Standard sawing parameters can be used, which enables high sawing speeds and thus short sawing times.

The saw cuts are aligned using saw marks (5) on the front of the disc. The thermal film is sufficiently transparent for this. The saw slots (7) thus created separate the disc into chips (8) which are still covered over the entire area with thermal film, ie are protected.

An example from FIG. 1 is used for a more detailed explanation.

After sawing has been completed, the wafers are cleaned with water and dried in order to remove sawdust from the foil surfaces and from the saw slots. The entire arrangement is then heated to the envelope temperature of the thermal film, the adhesive strength of which is completely eliminated and the pieces of film stand out independently of the chips due to the internal tensions of the film. The film is removed without leaving any residue and practically without applying any force to the structures to be protected, so that they are neither contaminated nor confirmed.

Due to the inclination of the arrangement, the pieces of film fall off the chips.

The invention offers the advantage that standard microelectronic operations can be used to pull on the foils and to saw the semiconductor wafers. Furthermore, there is no need to reclamp the chips after sawing. After the thermal film has been removed, there is a standard arrangement that can be processed using standard assembly processes (pick and place).
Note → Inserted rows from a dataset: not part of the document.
/-- A sum of 32 terms within 16,384 of zero. -/
theorem sum_bounds (f : Nat → Int) (n : Nat) (terms : ∀ j, -16384 ≤ f j ∧ f j ≤ 16384) :
    -16384 * (n : Int) ≤ ((List.range n).map f).foldl (· + ·) 0 ∧ ((List.range n).map f).foldl (· + ·) 0 ≤ 16384 * (n : Int) := by
  induction n with
  | zero => simp
  | succ n ih =>
    obtain ⟨low, high⟩ := terms n
    rw [List.range_succ, List.map_append, List.foldl_append]
    simp only [List.map_cons, List.map_nil, List.foldl_cons, List.foldl_nil]
    omega

/-- A group of products of 32 pairs of bytes, added to +0, does not saturate. -/
theorem accStepInt_exact {f g : Nat → Int} (bytesF : ∀ j, -128 ≤ f j ∧ f j ≤ 127) (bytesG : ∀ j, -128 ≤ g j ∧ g j ≤ 127) :
    accStepInt 0 (List.zipWith Num.mul ((List.range 32).map (fun j => .ofInt (f j))) ((List.range 32).map (fun j => .ofInt (g j)))) =
      (BitVec.ofInt 32 (((List.range 32).map (fun j => f j * g j)).foldl (· + ·) 0), 0) := by
  have products : List.zipWith Num.mul ((List.range 32).map (fun j => .ofInt (f j))) ((List.range 32).map (fun j => .ofInt (g j))) =
      (List.range 32).map (fun j => .mul (.ofInt (f j)) (.ofInt (g j))) := by rw [List.zipWith_map, List.zipWith_self]
  have group : (List.zipWith Num.mul ((List.range 32).map (fun j => .ofInt (f j))) ((List.range 32).map (fun j => .ofInt (g j)))).foldl (fun a x => a + intTerm x) 0 =
      ((List.range 32).map (fun j => f j * g j)).foldl (· + ·) 0 := by
    simp only [products, List.foldl_map, intTerm_mul]
  obtain ⟨low, high⟩ := sum_bounds (fun j => f j * g j) 32 fun j => product_bounds (bytesF j) (bytesG j)
  generalize ((List.range 32).map (fun j => f j * g j)).foldl (· + ·) 0 = sum at *
  have step (l : List Num) (is : l.foldl (fun a x => a + intTerm x) 0 = sum) : accStepInt 0 l = (BitVec.ofInt 32 sum, 0) := by
    have total : (0 : Word32).toInt + l.foldl (fun a x => a + intTerm x) 0 = sum := by rw [is]; exact Int.zero_add _
    have unfolded : accStepInt 0 l = if (0 : Word32).toInt + l.foldl (fun a x => a + intTerm x) 0 < -(2 ^ 31 : Int) then (0x80000000, meOverflow)
      else if (2 ^ 31 : Int) ≤ (0 : Word32).toInt + l.foldl (fun a x => a + intTerm x) 0 then (0x7FFFFFFF, meOverflow)
      else (BitVec.ofInt 32 ((0 : Word32).toInt + l.foldl (fun a x => a + intTerm x) 0), 0) := rfl
    rw [unfolded, total, if_neg (by omega), if_neg (by omega)]
  exact step _ group

/-! ## Rows of a panel -/

theorem mapM_some {α : Type} (l : List α) : (l.map some).mapM id = some l := by
  induction l with
  | nil => rfl
  | cons x xs ih => rw [List.map_cons, List.mapM_cons, ih]; rfl

theorem panelRow_some {f : Nat → Option Num} {g : Nat → Num} {r : Nat} (row : r < 32) (values : ∀ j, j < 32 → f (32 * r + j) = some (g j)) :
    panelRow ((List.range 1024).map f) r = some ((List.range 32).map g) := by
  have part : (((List.range 1024).map f).drop (32 * r)).take 32 = ((List.range 32).map g).map some := by
    refine List.ext_getElem? fun j => ?_
    rw [List.getElem?_take]
    split
    next inside =>
      rw [List.getElem?_drop, List.getElem?_map, List.getElem?_map, List.getElem?_map, List.getElem?_range (by omega), List.getElem?_range inside]
      exact congrArg some (values j inside)
    next outside => exact (List.getElem?_eq_none (by simpa using outside)).symm
  rw [panelRow, part, mapM_some]
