/-- A wait keeps the frame, and moves no line and no device. -/
theorem microFrame_waitBusy (s : State) :
    MicroFrame s (waitBusy s) ∧ (waitBusy s).dc = s.dc ∧ (waitBusy s).rst = s.rst ∧
      (waitBusy s).attached = s.attached := by
  obtain ⟨st, w, n, evs, h1, h2, -⟩ := waitBusy_cases s
  rw [h1]
  refine ⟨⟨rfl, fun k hk => ?_, List.prefix_append _ _, id⟩, rfl, rfl, rfl⟩
  rcases h2 with rfl | rfl
  · exact hk
  · exact statusFlag_setStatus_of_set _ hk

/-- An instruction that only sends on the bus: CMD, DAT, BULK, RD and the panel commands. -/
def onlyTransactions : Instr → Bool
  | .cmd _ | .dat _ | .bulk _ | .rd => true
  | .tset | .tsetEn | .psr | .border | .vcom | .dtm1 | .dtm2 | .pon | .drf | .pof | .otpRead => true
  | .setup | .update | .forceFull | .bwait | .delay _ | .rstset _ | .attach _ | .detach _ | .err _ => false

/-- Such an instruction keeps the frame of transactions. -/
theorem transactionFrame_exec {i : Instr} {s t : State} (hi : onlyTransactions i = true)
    (h : exec i s = .next t) : TransactionFrame s t := by
  have hd : ∀ {l} {u}, sendData l u = .next t → l ≠ [] → TransactionFrame u t :=
    fun h hl => transactionFrame_sendData hl h
  cases i <;> first | exact (Bool.false_ne_true hi).elim | skip
  case cmd => exact transactionFrame_sendCommand h
  case dat => exact hd h (by simp)
  case bulk => exact transactionFrame_sendFrame h
  case rd =>
    obtain ⟨-, rfl⟩ := requireDevice_eq_next.1 h
    exact transactionFrame_readTransaction s
  case pon | drf | pof | otpRead => exact transactionFrame_sendCommand h
  all_goals
    refine transactionFrame_of_andThen (f := sendCommand _) (fun u => transactionFrame_sendCommand)
      (fun u h => ?_) h
    first
    | exact hd h (by simp)
    | exact transactionFrame_sendFrame h

/-- Everything that is not a host operation keeps the micro frame. -/
theorem microFrame_exec {i : Instr} {s t : State} (hi : i.isHostOp = false)
    (h : exec i s = .next t) : MicroFrame s t := by
  by_cases ht : onlyTransactions i = true
  · exact (transactionFrame_exec ht h).micro
  have keep : ∀ e : Event, s.trace <+: s.trace ++ [e] := fun e => List.prefix_append _ _
  cases i <;> first | exact (Bool.false_ne_true hi.symm).elim | exact absurd rfl ht | skip
  case bwait =>
    obtain rfl : waitBusy s = t := by injection h
    exact (microFrame_waitBusy s).1
  case attach d =>
    simp only [exec, execAttach] at h
    split at h
    · injection h with h
      subst h
      exact ⟨rfl, fun _ => id, keep _, id⟩
    · cases h
  case detach d =>
    simp only [exec, execDetach] at h
    split at h
    · injection h with h
      subst h
      exact ⟨rfl, fun _ => id, keep _, id⟩
    · cases h
  case err k =>
    injection h with h
    subst h
    exact ⟨rfl, fun _ => statusFlag_setStatus_of_set k, keep _, id⟩
  all_goals
    injection h with h
    subst h
    exact ⟨rfl, fun _ => id, keep _, id⟩

/-- A hookable micro-operation moves neither the reset line nor the bus device (R38 items 3 and 5). -/
theorem hookable_exec {m : MicroOp} {s t : State} (hm : m.hookable = true) (h : exec m.instr s = .next t) :
    t.rst = s.rst ∧ t.attached = s.attached := by
  by_cases ht : onlyTransactions m.instr = true
  · rw [(transactionFrame_exec ht h).1]
    exact ⟨rfl, rfl⟩
  cases m <;> first | exact (Bool.false_ne_true hm).elim | exact absurd rfl ht | skip
  case bwait =>
    obtain rfl : waitBusy s = t := by injection h
    exact (microFrame_waitBusy s).2.2
  case delay =>
    injection h with h
    subst h
    exact ⟨rfl, rfl⟩

/-! ### What follows an instruction -/

/-- What `sequence` and `leave` may change: the pc, the flags and registers of the reader, STATUS (flags are
only set), the trace (which only grows) and the presentation on HOSTCMD. -/
structure SequenceFrame (u t : State) : Prop where
  fields : t = { u with
    st := t.st, sub := t.sub, functional := t.functional, init := t.init, psrBase := t.psrBase,
    psrTmp0 := t.psrTmp0, otpBank := t.otpBank, otpSkip := t.otpSkip, status := t.status,
    trace := t.trace, inp := { u.inp with hostcmdValid := t.inp.hostcmdValid } }
  flags : ∀ k, statusFlag u.status k = true → statusFlag t.status k = true
  grows : u.trace <+: t.trace

theorem SequenceFrame.trans {a b c : State} (h : SequenceFrame a b) (h' : SequenceFrame b c) :
    SequenceFrame a c :=
  ⟨by rw [h'.fields, h.fields], fun k hk => h'.flags k (h.flags k hk), h.grows.trans h'.grows⟩

theorem sequenceFrame_goto (q : St) (u : State) : SequenceFrame u (goto q u) :=
  ⟨rfl, fun _ => id, List.prefix_refl _⟩

theorem sequenceFrame_raise (k : ErrKind) (u : State) : SequenceFrame u (raise k u) :=
  ⟨rfl, fun _ => statusFlag_setStatus_of_set k, List.prefix_append _ _⟩

/-- The failure step of the reader (R167). -/
theorem sequenceFrame_calibrationFails (u : State) : SequenceFrame u (calibrationFails u) :=
  (sequenceFrame_raise .calibration u).trans ⟨rfl, fun _ => id, List.prefix_refl _⟩

theorem sequenceFrame_afterRead (st : TxStatus) {good : State → State}
    (hg : ∀ u, SequenceFrame u (good u)) (u : State) : SequenceFrame u (afterRead st good u) := by
  cases st
  · exact hg u
  · exact (sequenceFrame_raise .bus u).trans (sequenceFrame_calibrationFails _)

theorem sequenceFrame_selectBank (p : Byte) (u : State) : SequenceFrame u (selectBank p u) := by
  unfold selectBank
  split <;> exact ⟨rfl, fun _ => id, List.prefix_refl _⟩

theorem sequenceFrame_skipOne (u : State) : SequenceFrame u (skipOne u) := by
  unfold skipOne
  dsimp only
  split <;> exact ⟨rfl, fun _ => id, List.prefix_refl _⟩

theorem sequenceFrame_commit (d : Byte) (u : State) : SequenceFrame u (commit d u) := by
  unfold commit
  split
  · exact ⟨rfl, fun _ => id, List.prefix_refl _⟩
  · exact sequenceFrame_calibrationFails u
The method can be applied to structures that can be produced with the common technologies of micromechanics:

Volume micromechanics with free-standing or freely movable structures (9), volume micromechanical membrane structures (10), surface micromechanical structures (12), lowered structures in surface and or bulk micromechanics (11).

LIST OF REFERENCE NUMBERS

1 MEMS wafer to be sawn

2 standard saw foils

3 saw frames

4 thermo film

5 saw marks

6 standard saw blades

7 saw slot

8 isolated MEMS chips

9 chip volume micromechanics with free-standing / freely movable structures

10 chip volume micromechanics with membrane structure

11 chip volume micromechanics with lowered free-standing / freely movable structures

12-chip surface micromechanics with free-standing / freely movable structures

Claims

Expectations:

1. Method for separating semiconductor wafers with free-standing micromechanical structures into chips by means of a cut-off, using the following procedure:

Cover the semiconductor wafer over the entire surface

Front, i.e. on the side on which the micromechanical structures are located, with a

Thermal film;

Mounting the semiconductor wafer on a

Standard saw foil, which is held and stretched by a saw frame (3)
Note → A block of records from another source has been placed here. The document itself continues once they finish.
theorem FramesCanonical.exec {i : Instr} {s t : State} (h : FramesCanonical s) (he : exec i s = .next t) :
    FramesCanonical t := by
  cases hi : i.isHostOp
  · exact h.flight (microFrame_exec hi he).flight
  · rcases exec_hostOp_cases hi he with rfl | rfl | rfl | rfl | rfl
    · exact h
    · exact { h with }
    · exact { h with }
    · exact h.updateStarts
    · exact { h with }

theorem FramesCanonical.bookkeep {s : State} (h : FramesCanonical s) : FramesCanonical (bookkeep s) := by
  unfold Machine.bookkeep
  split
  · exact { h with }
  · exact h.complete
  all_goals exact h.flight (sequenceFrame_leave _ _).flight

/-- Settles O47: a placed instruction, the bookkeeping and a fetched instruction each keep it. -/
theorem stepKeepsFramesCanonical : Obligations.StepKeepsFramesCanonical := by
  intro s t h hstep
  cases hp : s.inp.placed with
  | some i =>
    rw [step_of_placed hp] at hstep
    have h' : FramesCanonical (takePlaced s) := { h with }
    exact h'.exec hstep
  | none =>
    obtain ⟨-, ⟨-, rfl⟩ | ⟨i, u, -, he, rfl⟩⟩ := (step_eq_next hp).1 hstep
    · exact h.bookkeep
    · exact (h.exec he).flight (sequenceFrame_sequence s u).flight

/-! ### The writers of each register -/

/-- Settles O52: at rest and at completion the writes are those of the step's own rule; in flight
`FlightFrame`, `Follows` and `PinsFrame` say which state writes which register. -/
theorem registersHaveOnlyTheirWriters : Obligations.RegistersHaveOnlyTheirWriters := by
  intro s t hc hp hstep
  cases stepCase_of_step hp hstep with
  | rest => simp
  | setupAccepted hp => simp [setupStarts, hp]
  | setupAborted hp => simp [setupAborts, hp]
  | updateAccepted hp hf => simp [updateStarts, hp, hf]
  | forceFull hp => simp [hp]
  | completion hs => simp [complete, hs]
  | flight hs h =>
    have hf := h.frame
    have hw := h.follows hs
    have hpin := h.pins hc hs
    refine ⟨fun hn => ?_, fun hn => ?_, fun hn => absurd hf.histValid hn, ?_, fun hn => ?_, fun hn => ?_,
      fun hn => absurd hf.counter hn, fun hn => absurd hf.fue hn, fun hn => ?_, fun hn => ?_, fun hn => ?_,
      fun hn => ?_, fun hn => absurd hf.hf hn⟩
    · exact .inr (not_imp_comm.1 hw.functional hn)
    · exact .inr (hw.init.resolve_left hn).1
    · rintro (hn | hn | hn)
      · exact absurd hf.mode hn
      · exact absurd hf.tcode hn
      · exact absurd hf.pf hn
    · simpa using mt hw.psrBase hn
    · exact not_imp_comm.1 hw.psrTmp0 hn
    · exact not_imp_comm.1 hw.otpBank hn
    · exact or_iff_not_imp_left.2 fun h1 => not_imp_comm.1 (hw.otpSkip h1) hn
    · exact or_iff_not_imp_left.2 fun h1 => not_imp_comm.1 (hpin.rst h1) hn
    · exact or_iff_not_imp_left.2 fun h1 => not_imp_comm.1 (hpin.attached h1) hn

/-! ### The hardware reset -/

/-- Settles O53: at rest only an accepted SETUP clears INIT and only UPDATE enters HwReset; in flight `Follows`
says that neither happens, and how HwReset is left. -/
theorem hardwareResetRunsOncePerLifetime : Obligations.HardwareResetRunsOncePerLifetime := by
  intro s t hp hstep
  have keeps {u : State} (hi : u.init = s.init) {p : Prop} (h1 : s.init = true) (h0 : u.init = false) : p :=
    nomatch (hi.trans h1).symm.trans h0
  have idle (hs : s.st = .idle) {p : Prop} (h : s.st = .hwReset) : p := nomatch hs.symm.trans h
  cases stepCase_of_step hp hstep with
  | rest hs => exact ⟨keeps rfl, fun h hne => absurd h hne, idle hs⟩
  | setupAccepted hp => exact ⟨fun _ _ => ⟨hp, rfl⟩, fun h => (nomatch h), idle hp.1⟩
  | setupAborted hp => exact ⟨keeps rfl, fun h => (nomatch h), idle hp.1⟩
  | updateAccepted hp =>
    refine ⟨keeps rfl, fun h _ => ⟨hp, ?_⟩, idle hp.1⟩
    cases hi : s.init
    · rfl
    · simp [updateStarts, hi] at h
  | forceFull hp => exact ⟨keeps rfl, fun h hne => absurd h hne, idle hp.1⟩
  | completion hs => exact ⟨keeps rfl, fun h => (nomatch h), fun h => nomatch hs.symm.trans h⟩
  | flight hs h =>
    have hw := h.follows hs
    refine ⟨fun h1 h0 => ?_, fun h hne => absurd (hw.entersHwReset h) hne,
      fun h hne => (hw.leavesHwReset h).resolve_left hne⟩
    rcases hw.init with hi | ⟨-, hi⟩
    · exact keeps hi h1 h0
    · exact nomatch hi.symm.trans h0

/-! ### STATUS flags are sticky -/

/-- UPDATE keeps CAL_FAIL and CONFIG_ERR (R26, R201). -/
theorem statusFlag_clearCycleStatus {st : BitVec 4} {k : ErrKind} (h : statusFlag st k = true) :
    statusFlag (clearCycleStatus st) k = true ∨ k = .bus ∨ k = .busyTimeout := by
  cases k
  case bus | busyTimeout => simp
  all_goals
    refine .inl ?_
    revert st
    decide

/-- Settles O55: a step at rest keeps STATUS, or is SETUP or UPDATE; in flight flags are only set. -/
theorem statusFlagsAreSticky : Obligations.StatusFlagsAreSticky := by
  intro s t k hp hstep hk
  cases stepCase_of_step hp hstep with
  | rest => exact .inl hk
  | setupAccepted hp => exact .inr (.inl hp)
  | setupAborted hp => exact .inr (.inl hp)
  | updateAccepted hp =>
    rcases statusFlag_clearCycleStatus hk with h | h
    · exact .inl h
    · exact .inr (.inr ⟨hp, h⟩)
  | forceFull => exact .inl hk
  | completion => exact .inl hk
  | flight _ h => exact .inl (h.frame.flags k hk)

/-! ### What a step runs -/

/-- What is decoded, if anything, is no host operation. -/
def NoHostOp (o : Except DecodeError Instr) : Prop := ∀ i, o = .ok i → i.isHostOp = false

theorem noHostOp_ok {i : Instr} (hi : i.isHostOp = false) : NoHostOp (.ok i) := by
  rintro _ ⟨⟩
  exact hi

theorem noHostOp_error (e : DecodeError) : NoHostOp (.error e) := nofun

theorem NoHostOp.ite {p : Prop} [Decidable p] {i : Instr} {o : Except DecodeError Instr}
    (ho : NoHostOp o) (hi : i.isHostOp = false) : NoHostOp (if p then .ok i else o) := by
  split
  · exact noHostOp_ok hi
  · exact ho

/-- No record is a host operation (R94). -/
theorem noHostOp_decodeRecord (r : BitVec 20) : NoHostOp (decodeRecord r) := by
  unfold decodeRecord
  split
  · exact (noHostOp_error _).ite rfl
  · exact (noHostOp_error _).ite rfl
  · unfold decodeFrameArg
    refine (((NoHostOp.ite ?_ rfl).ite rfl).ite rfl)
    split <;> exact noHostOp_error _
  · exact (noHostOp_error _).ite rfl
  · exact (noHostOp_error _).ite rfl
  · exact noHostOp_ok rfl
  · exact ((noHostOp_error _).ite rfl).ite rfl
  · exact ((noHostOp_error _).ite rfl).ite rfl
  · exact ((noHostOp_error _).ite rfl).ite rfl
  · exact ((((noHostOp_error _).ite rfl).ite rfl).ite rfl).ite rfl
  · exact noHostOp_error _

/-- No panel address byte is a host operation (R100). -/
theorem noHostOp_decodePanel (ad : CmdAddrs) (a : Byte) : NoHostOp (decodePanel ad a) := by
  unfold decodePanel
  iterate 11 refine NoHostOp.ite ?_ rfl
  exact noHostOp_error _

/-- Every host code that decodes is a host operation (R90). -/
theorem isHostOp_of_decodeHost {b : Byte} {i : Instr} (h : decodeHost b = .ok i) : i.isHostOp = true := by
  rcases decodeHost_eq_ok.1 h with ⟨-, rfl⟩ | ⟨-, rfl⟩ | ⟨-, rfl⟩ <;> rfl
(Semiconductor wafer arrangement);

Align the saw cuts with the help of saw marks on the front of the pane through the transparent

Thermal film can be seen;

Saw from the front using a

Standard saw blade, sawing through the thermal foil;

Cleaning the wafer assembly;

Drying the wafer assembly;

Heating the wafer assembly on the

Envelope temperature of the thermal film, causing its

Adhesive strength is completely removed;

Removing the thermal film from the chips, e.g. by

Tilt the arrangement.

2. The method of claim 1, with a further treatment according to a standard process. Process for separating semiconductor wafers with free-standing micromechanical structures into chips by means of cut-off loops, whereby the semiconductor wafer is clamped on a standard saw foil which is held by a saw frame (3) (semiconductor wafer arrangement) and the saw cuts are aligned using saw marks on the front of the wafer characterized in that the semiconductor wafer is covered over the entire surface on the front side, that is to say on the side on which the micromechanical structures are located, with a transparent thermofoil to the semiconductor wafer surface, which cuts through when separated and after one of the surface saws before the application to the standard saw foil Separation following washing and drying by heating the arrangement to the envelope temperature of the thermo film, whereby its adhesive strength is completely eliminated, is removed by simply tilting the arrangement from the chips.